I have said my peace.


----------



## Homer_Simpson (May 10, 2007)

gmccreedy said:


> I guess my question to all of you is; you found this wonder drug to kill BGA (and maybe some other forms of algae), but what caused the algae in the first place? If you don't correct that, chances are, it will come right back once the "magic juice" wears off.
> 
> I am all for new comers to the hobby tapping into products to help guide them through the trials and tribulations of a planted tank. But just throwing "cures" at tanks does not correct what is flawed.
> 
> ...


I don't disagree with you about trying to determine the root cause and taking corrective action to rectify the problem is best as a first course of action. However, bear in mind and I have seen some posts from members where all "corrective action" to address the root cause has failed to make a dent in the BGA. So, as a last resort, using such things may be a necessity when all else fails. Other than than, the only other option is to tear one's tank down and start all over again and who wants to really do that if it can be avoided. Think of this as plan B.


----------



## Gatekeeper (Feb 20, 2007)

Gotcha... and I do think there is some validity to doing this as a "last case" effort. As long as those who are using must understand that this may not stop it from coming back.


----------



## oldpunk78 (Nov 1, 2008)

gmccreedy said:


> I guess my question to all of you is; you found this wonder drug to kill BGA (and maybe some other forms of algae), but what caused the algae in the first place? If you don't correct that, chances are, it will come right back once the "magic juice" wears off.
> 
> I am all for new comers to the hobby tapping into products to help guide them through the trials and tribulations of a planted tank. But just throwing "cures" at tanks does not correct what is flawed.
> 
> ...


i tried all of the recommendations from other members. none of it worked for me. in my case, i think low nitrogen levels in conjunction w/ poor flow was the root of my problem. after i bumped my flow way up and started dosing more 'N' it just seemed to spread even faster. now it's gone. if it comes back, i'll know something else is wrong, and i'll try and fix that.

i don't know...


----------



## TheCryptKeeper (Mar 9, 2008)

I am going through the same thing with the bga.. it sucks. I added a powerhead, cut down on my photo period, and using an air pump at night and it still isn't going away. it won't for a long time until I kill it. once it is dead and you have made the adjustments to stop it from coming back.. it should stay gone. I am going to have to do a 3 day blackout to kill it. my nitrates are always at about 5-10ppm so they are not too low. 

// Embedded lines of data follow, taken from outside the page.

-- ==== Sys2Proof/Laws/Codec.lean ====
section
/-! SUPPORT. Writing a number in a field and reading it back, and the same for a row of fields (R180). -/

namespace Sys2Proof.Machine

@[simp] theorem le_length (n v : Nat) : (le n v).length = n := by
  induction n generalizing v with
  | zero => rfl
  | succ n ih => simp [le, ih]

/-- A number that fits its field is read back as it was written (R180). -/
theorem ofLe_le {n v : Nat} (h : v < 256 ^ n) : ofLe (le n v) = v := by
  induction n generalizing v with
  | zero => simp at h; simp [le, ofLe, h]
  | succ n ih =>
    have h1 : v / 256 < 256 ^ n := by
      rw [Nat.div_lt_iff_lt_mul (by norm_num)]; rw [pow_succ] at h; exact h
    simp only [le, ofLe, ih h1, BitVec.toNat_ofNat]
    have : v % 2 ^ 8 = v % 256 := by norm_num
    omega

/-- A signed byte is read back as it was written (R180). -/
theorem signedByte_byteOfSigned {v : Int} (h : fitsSigned v) : signedByte (byteOfSigned v) = v := by
  obtain ⟨h1, h2⟩ := h
  unfold signedByte byteOfSigned
  split <;> omega

theorem byteOfSigned_fits (v : Int) : fits 1 (byteOfSigned v) := by
  unfold fits byteOfSigned; omega

/-- The numbers fit their fields, one for each. -/
abbrev fitAll (widths args : List Nat) : Prop := List.Forall₂ (fun w v => v < 256 ^ w) widths args

theorem writeFields_length {widths args : List Nat} (h : fitAll widths args) :
    (writeFields widths args).length = widths.sum := by
  induction h with
  | nil => rfl
  | cons _ _ ih => simp [writeFields, ih]

/-- Numbers written as a row of fields are read back as they were (R180). -/
theorem readFields_writeFields {widths args : List Nat} (h : fitAll widths args) :
    readFields widths (writeFields widths args) = args := by
  induction h with
  | nil => rfl
  | cons hv _ ih =>
    rw [writeFields, readFields, List.take_left' (le_length _ _), List.drop_left' (le_length _ _), ih, ofLe_le hv]

end Sys2Proof.Machine
end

I totally agree that if you don't find the cause of it.. you are just putting a bandaid on it.. not curing it.


----------



## ER9 (Aug 2, 2008)

Homer_Simpson said:


> I don't disagree with you about trying to determine the root cause and taking corrective action to rectify the problem is best as a first course of action. However, bear in mind and I have seen some posts from members where all "corrective action" to address the root cause has failed to make a dent in the BGA. So, as a last resort, using such things may be a necessity when all else fails. Other than than, the only other option is to tear one's tank down and start all over again and who wants to really do that if it can be avoided. Think of this as plan B.


i couldn't agree more....i had spent alot of money (few hundred dollars)....invested god only knows how many hours researching, experimenting, replacing plants.....month after month and all i got for my trouble was more of the stuff. i used this stuff at the time i started this post and after the first four or five days it was all dead. it hasn't returned. 

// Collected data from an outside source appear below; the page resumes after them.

-- ==== Sys2Proof/Tests/Slice0.lean ====
section
/-! SUPPORT. Small tests: ill-formed commands refused, frames written out from the spec's layout, worked values of the
spec, and for each statement with hypotheses a state and operands that meet them. -/

namespace Sys2Proof.Tests

open Sys2Proof Sys2Proof.Machine

/-! ### Helpers -/

/-- A reel at rest-rack position 2, READY, from home slot 5. -/
def ready : Reel :=
  { id := 7, gauge := .g35x4, zone := 0, home := some 5, current := some 5, previous := none, rack := some 2,
    custody := .ready, waiters := [], lapsed := none, exposure := 0, exposureSeconds := 0, overexposed := false,
    frameCount := none, countConfirmed := false, pitch := none, shrunk := false, openCount := 0, blockingCount := 0,
    sceneCount := 0, trim := ⟨0, 0, 0⟩, gradeLocked := false, gradedDone := false, passNumber := 0,
    inspectCount := 0, lastOrder := 3, renumbering := false, generation := false, defects := [], scenes := [] }

/-- The part after its reset with one reel in place 0. -/
def suite (r : Reel) : State :=
  { State.reset with reels := [(0, r)], rack := [(2, 7)], slots := [(5, .away 7), (9, .occupied 9)] }

/-- The same with a move order on rack position 2. -/
def ordered (r : Reel) (o : MoveOrder) : State := { suite r with orders := [(2, o)] }

def outward : MoveOrder :=
  { reel := 7, number := 3, dir := .outbound, source := 5, dest := 2, attempt := 1, state := .waiting 90 }

def inward : MoveOrder :=
  { reel := 7, number := 3, dir := .inbound, source := 2, dest := 5, attempt := 4, state := .waiting 1 }

/-- The same with the link state of P0. -/
def linked (q : PortStatus) : State :=
  { State.reset with ports := State.reset.ports.set .p0 { State.reset.port .p0 with status := q } }

/-- A defect entry of the reel. -/
def entry : Defect :=
  { number := 0, first := 10, span := 2, kind := .scratch, severity := .cosmetic, origin := .station .p0,
    state := .opened, attempts := 0, pass := 1, note := none, generation := false }

def scene (place start fade : Nat) : Scene :=
  { place := place, start := start, lights := ⟨30, 25, 20⟩, fade := fade, generation := false }

/-- A unit's figures at count 3 of frame 100, 4 perforations a frame, 76,000 sixteenths of a micrometre apart. -/
def figures : UnitRun :=
  { reel := 7, gauge := .g35x4, f0 := 100, pitch := 76000, track := some ⟨3, 1000, 5000⟩, accepted := 4,
    spurious := 0, lastEdgeDamage := none, lockRun := 0, intervals := 0, reacquired := false, exhausted := false }

def running : Pass :=
  { kind := .inspect, reel := 7, number := 1, f0 := 100, endFrame := none, state := .running, reason := none,
    tail := none, highest := some 100, lastCaptured := some 100, captured := 1, missed := 0, spurious := 0,
    defectsRaised := 0, misses := 0, exhausted := false, carriedMark := false,
    walked := 0, verified := 0, frozenTrim := none }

i also agree that the possible root causes should be understood to help prevent it again but i was at the point where i was seriously ready to just put over two grand worth of fish tank on craigs list for a couple hundred dollars....i was that fed up. 

i dont think its good aquarium keeping to keep dosing poor fish with myriad of chemicals on a regular basis...but every once in a while for some of us its just necessary. this little pink powder saved my hobby.


----------



## Ebichua (May 13, 2008)

Thank you for sharing this information! :-D I should go pick some up for emergency purposes and an alternative to excel dips.


----------



## chiahead (Dec 5, 2005)

Torpedobarb said:


> I am going through the same thing with the bga.. it sucks. I added a powerhead, cut down on my photo period, and using an air pump at night and it still isn't going away. it won't for a long time until I kill it. once it is dead and you have made the adjustments to stop it from coming back.. it should stay gone. I am going to have to do a 3 day blackout to kill it. my nitrates are always at about 5-10ppm so they are not too low.
> 
> I totally agree that if you don't find the cause of it.. you are just putting a bandaid on it.. not curing it.


that level of Nitrate would be considered to low in my opinion...try to keep it above 10ppm....I shoot for 10-30ppm with Po4 being at 1ppm


----------